Распутный граф, за кулисами продающий королю Учредительное собрание, принимает вид достоинства и величия, отвечает охотно, с невозмутимостью прожженного негодяя, отвечает так неопределенно и ловко, что толпа остается довольна, а он не дает никаких обещаний.
А что Лафайет? Прямо-таки чудеса творятся во Франции с апостолом американской свободы. Он прикидывает, где достать хлеб для своих отныне свободных сограждан? Даже не думает. Его единственное желание – заставить их замолчать. Он арестовывает самых рьяных ораторов, закрывает самые зажигательные газеты и наводняет парижские улицы патрулями национальных гвардейцев. Стало быть, можете голодать, но говорить об этом нельзя.
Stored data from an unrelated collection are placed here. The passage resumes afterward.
/-- R42, R380, R403: after a step that runs SEI, RETI, or an OUT to SREG that raises I, no interrupt is taken at the next
step; after CLI none is taken either; and after a step of any instruction that neither delays interrupts nor stores
to the SREG location, `irq_inhibit` is clear. Beyond SEI and CLI it is the spec's decision D7 (log 12). -/
def Obligations.InterruptDelay : Prop :=
  ∀ (s t : State) (i : Instr), s.run = .running → interruptTaken s = none → fetch s = .ok i → step s = .next t →
    ((i = .sei ∨ i = .bset 7 ∨ i = .reti ∨ i = .cli ∨ i = .bclr 7) → interruptTaken t = none) ∧
    (∀ A r, i = .outIo A r → A = s.cfg.ioSreg → s.flag .I = false → interruptTaken t = none) ∧
    (delaysIrq i = false → storesTo i s .sreg = false → t.irqInhibit = false)

/-- R48, R400, as the model takes them (logs 2 to 5: the values are the spec's decisions and the model's, not the
manual's): after reset under any configuration the pc is RESET_PC, SP is RESET_SP, every register, SREG, RAMP register and
EIND is 0, nothing is in SRAM (log 6), program memory reads erased (log 7), the machine runs with no delay; a reset event
between two steps gives the same CPU state and keeps program memory (R400) and all of the platform's state (log 46). -/
def Obligations.ResetValues : Prop :=
  (∀ c : Config, let s := State.resetWith c
    s.cfg = c ∧ s.pc = c.resetPc ∧ s.sp = c.resetSp ∧ (∀ r, s.reg r = 0) ∧ (∀ f, s.flag f = false) ∧
    (∀ p, s.ramp p = 0) ∧ s.rampD = 0 ∧ s.eind = 0 ∧ (∀ a, s.sram a = none) ∧ (∀ b, s.progCell b = 0xFF) ∧
    s.irqInhibit = false ∧ s.run = .running ∧ interruptTaken s = none) ∧
  ∀ s : State,
    let t := s.resetEvent
    let z := State.resetWith s.cfg
    t.pc = z.pc ∧
    Frame ([.spmBuffer, .lockBit, .jtagen, .ocden, .sleepEnabled, .irqPending, .events, .draws]) { z with prog := s.prog } t ∧
    t.prog = s.prog ∧ t.spmBuffer = s.spmBuffer ∧ t.lockBitSet = s.lockBitSet ∧
    t.jtagenProgrammed = s.jtagenProgrammed ∧ t.ocdenProgrammed = s.ocdenProgrammed ∧
    t.sleepEnabled = s.sleepEnabled ∧ t.irqPending = s.irqPending ∧ t.events = s.events ∧ t.draws = s.draws

/-! ### The whole machine -/

/-- R28, R64: an instruction leaves every flag that the table does not name for it; only a store that reaches the SREG
location, by an I/O or a data address, may write others; RETI on AVRxm leaves every flag. That DES writes none is R187's
own inference (log 43). -/
def Obligations.FlagsWrittenOnlyAsListed : Prop :=
  ∀ (i : Instr) (s t : State) (f : Flag), exec i s = .next t → storesTo i s .sreg = false →
    f ∉ instrFlags i ∨ (i = .reti ∧ s.cfg.core = .AVRxm) → t.flag f = s.flag f

/-- R31, R36, R64: only the instructions that use SP, and a store that reaches the location of SPL or SPH, change SP; every
instruction but the listed transfers of control and two-word instructions moves the pc one word on. The pc's wrap is the
spec's decision D6 (log 24). -/
def Obligations.SpAndPcChangedOnlyAsListed : Prop :=
  ∀ (i : Instr) (s t : State), exec i s = .next t →
    (usesSp i = false → storesTo i s .spl = false → storesTo i s .sph = false → t.sp = s.sp) ∧
    (movesPc i = false → PcAt s t 1)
Зато в Учредительном собрании по-прежнему говорят, то и дело перебивая друг друга. Голод в Париже? Пустое! Главное нынче ограничить власть короля. А для того, чтобы ограничить власть короля, необходимо лишить его права отклонять постановления Учредительного собрания. Окончательно и бесповоротно? Ну, это крайность. Предлагается это право всего лишь несколько ограничить. Ведь всё же король. Пусть себе отклоняет. В таком случае постановление возвращается Учредительному собранию и Учредительное собрание имеет возможность отклонить его отклонение, если наберет две трети голосов.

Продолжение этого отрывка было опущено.